In the entries below, count the lines that contain the word "pending" and give only that number.

--- Available data Enclosed Below ---

-- ==== Sys2Proof/Laws/Clock.lean ====
section
/-! SUPPORT. What the end of a tick, a step on an empty queue and a change of the bus can do, each said once. -/

namespace Sys2Proof.Machine

/-! ### The events of a tick end (R2, R7) -/

/-- An event listed with its timer is due exactly if the timer stands at zero. -/
theorem mem_dueOf {l : List (Timer × Instr)} {c : Instr} :
    c ∈ (l.filterMap fun p => if p.1 = some 0 then some p.2 else none) ↔ (some 0, c) ∈ l := by
  simp only [List.mem_filterMap, Option.ite_none_right_eq_some, Option.some.injEq]
  exact ⟨fun ⟨⟨_, _⟩, h, h0, hc⟩ => by simp only at h0 hc; exact h0 ▸ hc ▸ h, fun h => ⟨_, h, rfl, rfl⟩⟩

/-- The due expiries are those of the timers at zero. -/
theorem State.mem_dueExpiries (s : State) (c : Instr) : c ∈ s.dueExpiries ↔ TimerAtZero s c := by
  unfold State.dueExpiries BranchRec.dueExpiries
  simp only [List.mem_append, List.mem_flatMap, mem_dueOf]
  cases c <;> simp [TimerAtZero, allBranches, eq_comm]

theorem nodup_dueOf {l : List (Timer × Instr)} (h : (l.map Prod.snd).Nodup) :
    (l.filterMap fun p => if p.1 = some 0 then some p.2 else none).Nodup := by
  refine List.Nodup.sublist ?_ h
  induction l with
  | nil => exact List.Sublist.refl _
  | cons p l ih =>
    have := ih (List.nodup_cons.mp h).2
    by_cases hp : p.1 = some 0 <;> simp [hp, this]

/-- No expiry is due twice. -/
theorem State.nodup_dueExpiries (s : State) : s.dueExpiries.Nodup := by
  unfold State.dueExpiries
  refine List.Nodup.append (List.nodup_flatMap.mpr ⟨fun n _ => nodup_dueOf (by simp), ?_⟩) (nodup_dueOf (by simp)) ?_
  · refine (List.nodup_finRange 8).imp fun {a b} hab c ha hb => ?_
    replace ha := mem_dueOf.mp ha
    replace hb := mem_dueOf.mp hb
    simp only [List.mem_cons, Prod.mk.injEq, List.not_mem_nil, or_false] at ha hb
    rcases ha with h | h | h | h | h | h <;> (obtain ⟨-, rfl⟩ := h; simp [hab] at hb)
  · intro c ha hb
    simp only [List.mem_flatMap] at ha
    obtain ⟨n, -, ha⟩ := ha
    replace ha := mem_dueOf.mp ha
    replace hb := mem_dueOf.mp hb
    simp only [List.mem_cons, Prod.mk.injEq, List.not_mem_nil, or_false] at ha hb
    rcases ha with h | h | h | h | h | h <;> (obtain ⟨-, rfl⟩ := h; simp at hb)

/-- The end of a tick with no command waiting. -/
theorem State.endTick_effect {s : State} (h : s.pending = []) : TickEndEffect s s.endTick := by
  have hbr : ∀ b, s.endTick.br b = (s.br b).countDown := fun b => State.br_mapBr s BranchRec.countDown b
  have hz : ∀ c, TimerAtZero s.endTick c ↔ TimerAtZero s.countDown c := fun c => by cases c <;> rfl
  have hp : s.endTick.pending.Perm
      (s.countDown.dueExpiries ++ if 999 ≤ s.time.subMs then [.millisecondBoundary] else []) := by
    have := interleave_perm s.countDown.free
      (s.countDown.dueExpiries ++ if 999 ≤ s.time.subMs then [.millisecondBoundary] else [])
    have hs : (Config.ticksPerMs ≤ s.countDown.time.subMs + 1) = (999 ≤ s.time.subMs) := by
      simp [State.countDown, Config.ticksPerMs]
    have hq : s.countDown.pending = [] := h
    simpa [State.endTick, hs, hq] using this
  have hm : ∀ c, c ∈ s.endTick.pending ↔ TimerAtZero s.endTick c ∨ (c = .millisecondBoundary ∧ 999 ≤ s.time.subMs) := by
    intro c
    rw [hp.mem_iff, List.mem_append, State.mem_dueExpiries, hz]
    split <;> simp_all
  have hn : s.endTick.pending.Nodup := by
    rw [hp.nodup_iff]
    split
    · refine List.Nodup.append s.countDown.nodup_dueExpiries (List.nodup_singleton _) ?_
      intro c hc hb
      rw [List.mem_singleton.mp hb, State.mem_dueExpiries] at hc
      exact hc
    · simpa using s.countDown.nodup_dueExpiries
  refine ⟨fun b => ?_, ?_, ?_, ?_, ?_, hn, hm, rfl, rfl, rfl, rfl, rfl, rfl, rfl⟩
  · simp only [hbr, BranchRec.countDown, Timer.countDown_eq]
  · simp [State.endTick, State.countDown]
  · simp [State.endTick, State.countDown]
  · simp [State.endTick, State.countDown]
  · by_cases hs : s.time.subMs < 999
    · simp [State.endTick, State.countDown, Config.ticksPerMs, hs, show ¬999 ≤ s.time.subMs by omega]
    · simp [State.endTick, State.countDown, Config.ticksPerMs, hs, show 999 ≤ s.time.subMs by omega]

@[simp] theorem State.endTick_grantWait (s : State) : s.endTick.grantWait = s.grantWait := rfl

/-- One period of CLKIN ends the tick or moves the position within it on (R1). -/
theorem State.clockPeriod_eq (s : State) :
    s.clockPeriod =
      if s.time.tickLength ≤ s.time.divider + 1 then s.endTick
      else { s with time.divider := s.time.divider + 1 } := by
  simp [State.clockPeriod, Timebase.lastPeriod]

/-- Everything a step on an empty queue can do (R1, R77, R121; log 2, log 4). -/
theorem State.idle_cases {s : State} (h : s.pending = []) :
    ((s.pins.reset = true ∨ s.pins.clkin = false) ∧ s.idle = s)
    ∨ (s.clocked ∧ s.grantCondition = false ∧ s.idle = State.clockPeriod { s with grantWait := 0 })
    ∨ (s.clocked ∧ s.grantCondition = true ∧ s.idle = s.withGrant)
    ∨ (s.clocked ∧ s.grantCondition = true ∧ s.grantWait < Config.grantTicks ∧ s.idle = s.deferGrant) := by
  by_cases hc : s.clocked
  · have hi : s.idle =
        if s.grantCondition then
          if decide (Config.grantTicks ≤ s.grantWait) || Config.grantTaken s.free then s.queueGrant else s.deferGrant
        else State.clockPeriod { s with grantWait := 0 } := by
      unfold State.idle State.whenClocked; rw [hc.1, hc.2]; rfl
    have hq : s.queueGrant = s.withGrant := by unfold State.queueGrant State.withGrant; rw [h]; rfl
    rw [hi]
    cases hg : s.grantCondition with
    | false => exact .inr (.inl ⟨hc, rfl, rfl⟩)
    | true =>
      by_cases hw : Config.grantTicks ≤ s.grantWait
      · exact .inr (.inr (.inl ⟨hc, rfl, by simp [hw, hq]⟩))
      · cases ht : Config.grantTaken s.free with
        | true => exact .inr (.inr (.inl ⟨hc, rfl, by simp [hq]⟩))
        | false => exact .inr (.inr (.inr ⟨hc, rfl, Nat.lt_of_not_le hw, by simp [hw]⟩))
  · have ho : s.pins.reset = true ∨ s.pins.clkin = false := by
      unfold State.clocked at hc
      cases hr : s.pins.reset <;> cases hk : s.pins.clkin <;> simp_all
    refine .inl ⟨ho, ?_⟩
    unfold State.idle State.whenClocked
    rcases ho with e | e <;> simp [e]

/-! ### The host bus (R157, R158) -/

/-- An access is its command, or a read that puts the location's contents on D7-D0. -/
theorem State.takeAccess_command {a : BusAccess} {c : Instr} (s : State) (h : accessCommand a = some c) :
    s.takeAccess a = exec c s := by
  cases a with
  | write loc v => obtain rfl := Option.some.inj h; rfl
  | read loc => simp only [State.takeAccess, h]

theorem State.takeAccess_plain_read {loc : Loc} (s : State) (h : accessCommand (.read loc) = none) :
    s.takeAccess (.read loc) = .next { s with window.dataOut := s.readLocation loc } := by
  simp only [State.takeAccess, h]

/-- A location's contents do not depend on the lines of the bus or on what the part drives. -/
@[simp] theorem State.readLocation_bus (s : State) (lines : BusPins) (driving : Bool) (loc : Loc) :
    State.readLocation { s with pins.bus := lines, window.driving := driving } loc = s.readLocation loc := rfl

end Sys2Proof.Machine
end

--- End of Enclosed Available data ---

Result of the task =
6